--- Assignment ---
Look through the data and write out every line with the word "payload" in it.

--- Data for the task ---
::::

-- ==== Sys2Proof/Syntax.lean ====
section
/-! DEFINITION. The whole instruction set as syntax: one constructor for each row of spec/opcode_table.json.
Control words (04 Table 4-2), element words (04 Table 4-9), MTU records (04 Table 4-12), and the events of the
device and of its surroundings. Encoded operands are the encoding's own bit fields; events name units by number. -/

namespace Sys2Proof

/-- A column-core thread: fabric die 0-3, page 0-47, thread 0-7 (01 R18, R20). -/
structure ThreadId where
  die : Nat
  page : Nat
  tid : Nat
  deriving DecidableEq, Repr, Inhabited

/-- A fabric element: die, page, position 0-23 within the page (01 R19). -/
structure FeId where
  die : Nat
  page : Nat
  pos : Nat
  deriving DecidableEq, Repr, Inhabited

/-- A residency: die and residency-table index (08 R158). -/
structure ResId where
  die : Nat
  idx : Nat
  deriving DecidableEq, Repr, Inhabited

/-- The three engines of a column core (01 R21). -/
inductive Unit3 where
  | se | tf | ce
  deriving DecidableEq, Repr, Inhabited

/-- The side of a site, in the order of 05 R112. -/
inductive Side where
  | n | e | s | w
  deriving DecidableEq, Repr, Inhabited

/-- One track register of a switch box: the box that holds it, the side and track it leaves by, and whether it
is the plane-5 register (05 R113, 18 R375). -/
structure LatchKey where
  die : Nat
  row : Nat
  col : Nat
  side : Side
  track : Nat
  p5 : Bool
  deriving DecidableEq, Repr, Inhabited

/-- Where a token that hops stands: an output register, a track register, or a page-network queue (05 R113, R115). -/
inductive HopFrom where
  | outReg (f : FeId) (port : Nat)
  | latch (k : LatchKey)
  | net (r : ResId) (edge : Nat)
  deriving DecidableEq, Repr, Inhabited

/-- What an input binding does next: deliver what comes next, read its next token, or read ahead one element of a later token,
so many tokens on (13 R279). -/
inductive StreamTurn where
  | deliver
  | read
  | ahead (token elem : Nat)
  deriving DecidableEq, Repr, Inhabited

/-- An access that has been made and has yet to perform (17 R347). -/
inductive AccessRef where
  | storeBuffer (t : ThreadId)
  | fePort (f : FeId) (pos : Nat)
  | binding (r : ResId) (bind : Nat) (pos : Nat)
  | service (die : Nat) (pos : Nat)
  deriving DecidableEq, Repr, Inhabited

/-- Who makes a load-class access (15 R319, R324). -/
inductive Requester where
  | thread (t : ThreadId)
  | fePort (f : FeId) (op : Nat)
  | binding (r : ResId) (bind : Nat) (elem : Nat)
  | engine (t : ThreadId) (unit : Unit3) (seq : Nat)
  deriving DecidableEq, Repr, Inhabited

/-- The trap, fault and refusal codes of 18 Table 18-1. -/
inductive Code where
  | cfgImage | cfgShape | loadRange | cfgEncoding | cfgRoute | cfgFormat | cfgBank | cfgSpace | rotDepth
  | cfgBusy | bankBusy | gangPeerLost | launchBad
  | illegal | misaligned | badWindow | windowCross | page | access | poison | argRange | qwaitTimeout | user | brk
  | peerGone | sporeUntagged | sporeBusy | sporeSelf | sporeCycle | sporeTimeout | sporeFailed
  | arithOvf | badBlock | rotSlip | overrun | killed | uncorrected
  deriving DecidableEq, Repr, Inhabited

/-- How a host access reaches the device: by which link, and in which stream of it, if in one: stream 0 is link IDE, 1 to 4 the
selective streams (21 R404, R407). -/
structure Via where
  link : Nat := 0
  stream : Option Nat := none
  deriving DecidableEq, Repr, Inhabited

/-- The host's BAR0 registers that a plain write reaches (21 R405, R406, R415, Tables 18-4, 21-5). -/
inductive BarReg where
  | hcqBase | hcqSize | hcqProd | hwin
  | frqBase (die : Nat)
  /-- Is MSI-X enabled in a function (0, 1)? -/
  | msixEnable (fn : Nat)
  /-- A half of an entry of the MSI-X table: its low or its high 64 bits (21 R406). -/
  | msixEntry (vector : Nat) (high : Bool)
  /-- A register that answers in recovery (21 R415). -/
  | recovery (k : Nat)
  /-- Registers that are read only: a write is ignored (00 R7). -/
  | hcqCons | pwrstat | auditHead
  | frqProd (die : Nat)
  deriving DecidableEq, Repr, Inhabited

/-- What boot finds (21 R415, 20 R401): does each firmware image verify, its digests, and the units found bad. -/
structure BootReport where
  verified : Bool
  digests : List (BitVec 384)
  badDies : List Nat
  badPages : List (Nat × Nat)
  badBanks : List (Nat × Nat)
  badPorts : List Nat
  lanes : List Nat
  poolUnits : Nat
  /-- Bytes behind each CXL port, as enumerated (21 R408). -/
  capacity : List Nat
  /-- Of each image, its security version and the fused minimum (21 R415). -/
  versions : List (Nat × Nat)
  deriving DecidableEq, Repr, Inhabited

/-- The algorithms a host offers in SPDM negotiation: does the offer hold ECDSA P-384, SHA-384 and AES-256-GCM
(21 R417). -/
structure SpdmOffer where
  p384 : Bool
  sha384 : Bool
  aes256 : Bool
  deriving DecidableEq, Repr, Inhabited

/-- A virtual channel of a Zilost Link port (21 R411). -/
inductive LinkChan where
  | req | rsp | inv | ctl
  deriving DecidableEq, Repr, Inhabited

/-- What arrives on a Zilost Link port (21 R411): a read, write or AMO request, a response, an invalidation, a control
message, or returned send allowances. -/
inductive LinkMsg where
  | read (peer pa len : Nat)
  | write (peer pa : Nat) (len : Nat) (data : BitVec 512)
  /-- An AMO on `n` words of `w` bytes from an address on (13 R290, R295). -/
  | amo (peer pa : Nat) (op : BitVec 3) (w n : Nat) (signed : Bool) (b c : BitVec 512)
  /-- A completion pair's update: 1 added to the word at an address, a status written to the next, as one access (06 R133). -/
  | pair (peer pa status : Nat)
  | rsp (peer : Nat) (len : Nat) (data : BitVec 512)
  | inv (peer line : Nat)
  | ctl (peer : Nat)
  | allowance (ch : LinkChan) (n : Nat)
  deriving DecidableEq, Repr, Inhabited

/-- The fields of an MTU record beside OP (04 Table 4-11). -/
structure MtuFields where
  dst : BitVec 4
  sa : BitVec 4
  sb : BitVec 4
  sc : BitVec 4
  ka : BitVec 4
  kb : BitVec 4
  kc : BitVec 4
  ta : BitVec 4
  tb : BitVec 4
  tc : BitVec 4
  td : BitVec 4
  rm : BitVec 2
  sr : BitVec 1
  nsp : BitVec 3
  mw : BitVec 4
  bcol : BitVec 1
  cuse : BitVec 1
  deriving DecidableEq, Repr, Inhabited
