/-- A write by a unit that is no program: the bytes perform at their homes; a refusal writes nothing. -/
def State.unitWrite (s : State) (die : Nat) (asid : BitVec 16) (a : Nat) (bs : List Byte) : Except Code State :=
  let ag : Agent := { who := .engine ⟨0, 0, 0⟩ .se 0, asid, die }
  match s.resolve ag a bs.length .w with
  | .error x => .error (if x.code = .access then .access else .page)
  | .ok ps => if ps.any (s.pieceGone) then .error .peerGone else .ok ((ps.foldl (fun (r : State × List Byte) p => match p.target with
    | .scratch _ _ => (r.1, r.2.drop p.len)
    | .glob pa l _ => (if l.p then r.1.peerPut die [] asid l.peer pa (lineWith 0 (pa % 64) (r.2.take p.len)) (byteMask (pa % 64) p.len)
                       else (r.1.homeStore pa l.t (r.2.take p.len)).ownLine (pa / 64) asid, r.2.drop p.len)) (s, bs)).1)

/-- A guard record that breaks 07 R144. -/
def guardBad (g : Line) : Bool :=
  let surr := fldN g 0 64
  let check := fldN g 64 64
  let exact := fldN g 128 64
  let obase := fldN g 192 64
  let ostride := fldN g 256 32
  let olen := fldN g 288 32
  let tm1 := fldN g 448 16
  let pair := bitOf g 470
  fldN g 473 7 ≠ 0 || surr = 0 || surr % 64 ≠ 0 || exact = 0 || exact % 64 ≠ 0 ||
  (if pair then check = 0 || check % 64 ≠ 0 else check ≠ 0) ||
  obase % 64 ≠ 0 || fldN g 320 64 % 64 ≠ 0 || olen = 0 || olen % 64 ≠ 0 || ostride % 64 ≠ 0 ||
  (decide (0 < tm1) && decide (ostride < olen)) || fldN g 471 2 = 0 ||
  decide (2 ^ 55 < obase + tm1 * ostride + olen)

/-- Put a packet at the end of a core's task queue (08 R169). -/
def State.enqueueTask (s : State) (die page : Nat) (p : Packet) : State :=
  s.modDie die fun d => { d with taskq := mapSet d.taskq page (mapGet [] d.taskq page ++ [p]) }
/-- An evaluator comes to a core's task queue: while the queue holds 32 packets it waits behind it (08 R169; 15 R321). -/
def State.enqueueEval (s : State) (die page : Nat) (p : Packet) : State :=
  if (mapGet [] (s.die die).taskq page).length < 32 then s.enqueueTask die page p
  else s.modDie die fun d => { d with taskWait := mapSet d.taskWait page (mapGet [] d.taskWait page ++ [p]) }
/-- A packet leaves the head of a core's task queue, and the evaluator that has waited longest for its place enters. -/
def State.dequeueTask (s : State) (die page : Nat) : State :=
  s.modDie die fun d =>
    let w := mapGet [] d.taskWait page
    { d with taskq := mapSet d.taskq page ((mapGet [] d.taskq page).drop 1 ++ w.take 1)
             taskWait := if w.isEmpty then d.taskWait else mapSet d.taskWait page (w.drop 1) }

/-- GROWER as a cell germinates (R322). -/
def growerCode (rule guard : Nat) (die page : Nat) (spore : Line) : Nat :=
  if rule = 2 then 2 ^ 30 + fldN spore 160 2 * 2 ^ 28 + fldN spore 162 8 * 2 ^ 20
  else if rule = 3 then 3 * 2 ^ 30
  else if guard = 1 then 2 * 2 ^ 30 + die * 2 ^ 28 + 2 ^ 23
  else die * 2 ^ 28 + page * 2 ^ 22

/-- The page an ARGS spore's task goes to, if ARGP names one (R321, 08 R168). -/
def State.argsPage (s : State) (die : Nat) (asid : BitVec 16) (argp : Nat) : Option (Nat × Nat) :=
  if windowOf argp = some .glob then
    match s.translate die asid argp with
    | .error _ => none
    | .ok l => if l.p then none else some ((s.homeSlice l.pa).1, slicePage (s.homeSlice l.pa).2)
  else none

/-- The VA of the cell an access meets: its first byte's (15 R318). -/
def cellVa (va : Nat) : Word := wordN (va / 64 * 64)

/-- Start the evaluator of a cell that has just germinated (R321, R155). -/
def State.startEvaluator (s : State) (line : Nat) (va : Word) (spore : Line) : State :=
  let k := s.slot line
  let asid := fld spore 144 16
  let rule := fldN spore 128 2
  let argp := lineWord spore 1
  let packet : Packet :=
    { entry := lineWord spore 0, named := va
      args := Vector.ofFn fun (i : Fin 6) => [argp, lineWord spore 5, lineWord spore 6, lineWord spore 7].getD i.val 0
      done := 0, asid, owner := none, cell := some line }
  if rule = 2 then s.modDie k.1 fun d => { d with services := d.services ++ [⟨line, cellVa va.toNat, spore⟩] }
  else if rule = 3 then
    ({ s with front := { s.front with hostSpores := s.front.hostSpores ++ [(line * 64, spore)] } }).irq 9
  else if rule = 1 then
    match s.argsPage k.1 asid argp.toNat with
    | none => s.failGrowing line (codeNum .argRange)
    | some (d, p) => s.enqueueEval d p packet
  else if bitOf spore 130 then
    match s.unitRead k.1 asid (lineWord spore 0).toNat 64 .r with
    | .error c => s.failGrowing line (codeNum c)
    | .ok bs =>
      if guardBad (lineOf bs) then s.failGrowing line (codeNum .argRange)
      else s.modDie k.1 fun d => { d with guardWait := d.guardWait ++ [(lineOf bs, asid, line)] }
  else s.enqueueEval k.1 (slicePage k.2) packet

/-- Does a requester count as the grower named: for a task its thread and the commands that it queued (R322)? -/
def State.isGrower (s : State) (ag : Agent) (g : BitVec 32) : Bool :=
  match fldN g 30 2 with
  | 0 =>
    match ag.who with
    | .thread t => growerIs g t (s.thr t).startSeq
    | .engine t u k => ((s.thr t).cmd u k).any fun c => growerIs g t c.start
    | .fePort _ _ => false
    | .binding _ _ _ => false
  | 1 => ag.res = some ⟨fldN g 28 2, fldN g 20 8⟩
  | 2 => !bitOf g 23 && match ag.res with
    | none => false
    | some r => decide (r.die = fldN g 28 2) && match (s.res r).guard with
      | .none => false
      | .surrogate e _ => e = fldN g 24 4
      | .checker e _ => e = fldN g 24 4
      | .exact e _ => e = fldN g 24 4
  | _ => false
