/-- AMO on sixteen .s32 lanes of one line. -/
def State.performAmo (s : State) (f : FeId) (o : MemOp) (op : BitVec 3) (b c : Line) : State :=
  let ag := s.feAgent f o
  match s.resolve ag o.addr.toNat 64 .w with
  | .error x => s.opStops f o x
  | .ok ps => match s.amoPiece ag (ps.headD default) (.amo op 4 16 0 true b c) with
    | (.stop x, s) => s.opFaults f o x
    | (.wait, s) => s.opWaits f o
    | (.line l poison, s) => s.opDone f o (some (if poison then voidLanes 4 else l))

/-- LDT: reserve the slot, unless it has done so before a PAGE fault held it (18 R366), read and check the header, read the payload, fill the slot (14 R314, R300). -/
def State.performLdt (s : State) (f : FeId) (o : MemOp) (l : BitVec 32) : State :=
  let k := l.toNat % 16
  if !o.reserved && decide ((vget (s.fe f).tiles k).tag ≠ .empty) then s
  else
    let s := s.modTileSlot f k fun t => { t with tag := .reserved }
    let s := s.modFe f fun x => { x with port := x.port.map fun y => if y.id = o.id then { y with reserved := true } else y }
    let o := { o with stage := .parked, reserved := true }
    let ag := s.feAgent f o
    let a := o.addr.toNat
    let d := (vget (s.fe f).planes o.plane).slotDecl k
    match s.resolve ag a 64 .r with
    | .error x => (s.opStage f o .parked).opStops f o x
    | .ok ps => match s.loadPieces ag ps with
      | (.error x, s) => s.opFaults f o x
      | (.ok none, s) => s.opWaits f o
      | (.ok (some (hb, hq)), s) =>
        let h := lineOf hb
        let bad := !hq && hdrRefused d h
        let free := match d with
          | none => true
          | some e => e.shape.isNone
        let e := s.declOr d
        let n := if hq || bad then (if free then 0 else e.tile.tokens) else (hdrTile h).tokens
        match s.resolve ag a (64 + 64 * n) .r with
        | .error x => (s.opStage f o .parked).opStops f o x
        | .ok ps => match s.loadPieces ag ps with
          | (.error x, s) => s.opFaults f o x
          | (.ok none, s) => s.opWaits f o
          | (.ok (some (bs, poison)), s) =>
            let body := (List.range n).map fun i => lineOf ((bs.drop (64 * (i + 1))).take 64)
            let s := if bad then s.countVoid f 1 else s
            let tile : Tile :=
              if hq || bad then e.voidTile
              else if poison then { header := h ||| (1 <<< 11), payload := List.replicate n 0 }
              else { header := h, payload := body }
            (s.fillTile f k tile none []).opDone f o (some (if hq then tile.header else h))

/-- STT: store the slot's tile and release the slot (14 R314). -/
def State.performStt (s : State) (f : FeId) (o : MemOp) (l : BitVec 32) (x : Word) : State :=
  let k := l.toNat % 16
  let t := vget (s.fe f).tiles k
  if t.tag ≠ .full then s
  else
    let h := t.tile.header
    let fmt := hdrTile h
    let bytes := ((List.range fmt.tokens).map fun i => t.tile.payload.getD i 0).flatMap lineBytes
    let done (s : State) : State := (s.releaseTile f k).opDone f o none
    if bitOf l 4 then
      let nb := if fmt.fmt = 12 then (if fmt.nsp = 0 && fmt.bcol then fmt.cols else fmt.rows) else 0
      let exps := (List.range nb).map fun b => BitVec.ofNat 8 (hdrExp h b)
      s.performStores f o ([(o.addr.toNat, bytes.take fmt.bytes)] ++ (if nb = 0 then [] else [(x.toNat, exps)])) done
    else s.performStores f o [(o.addr.toNat, lineBytes h ++ bytes)] done

/-- Perform the access at a place of an FE's port, if the order of R294 allows it. -/
def State.performPort (s : State) (f : FeId) (pos : Nat) : State :=
  let x := s.fe f
  match x.port[pos]? with
  | none => s
  | some o =>
    if o.stage = .reached || o.stage = .held then s
    else
      let before := (x.port.take pos).filter fun y => decide (y.plane = o.plane)
      match o.kind with
      | .null => s
      | .fence c => if before.isEmpty && s.performedAt (.fePort f o.id) c.toNat then (s.fenceCode (.fePort f o.id)).opDone f o none
          else s
      | _ =>
        let mine := s.opBytes f o
        if before.any fun y => spansMeet (s.opBytes f y) mine then s
        else match o.kind with
          | .null => s
          | .fence _ => s
          | .load z => s.performLd f o z.toNat
          | .store z b => s.performStores f o [(o.addr.toNat, storeBytes z.toNat b)] fun s => s.opDone f o none
          | .amo op b c => s.performAmo f o op b c
          | .ldt l => s.performLdt f o l
          | .stt l x => s.performStt f o l x

end Sys2Proof.Machine
end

::::

--- Result of the exercise ---
/-- LDT: reserve the slot, unless it has done so before a PAGE fault held it (18 R366), read and check the header, read the payload, fill the slot (14 R314, R300). -/
              else if poison then { header := h ||| (1 <<< 11), payload := List.replicate n 0 }
              else { header := h, payload := body }
    let bytes := ((List.range fmt.tokens).map fun i => t.tile.payload.getD i 0).flatMap lineBytes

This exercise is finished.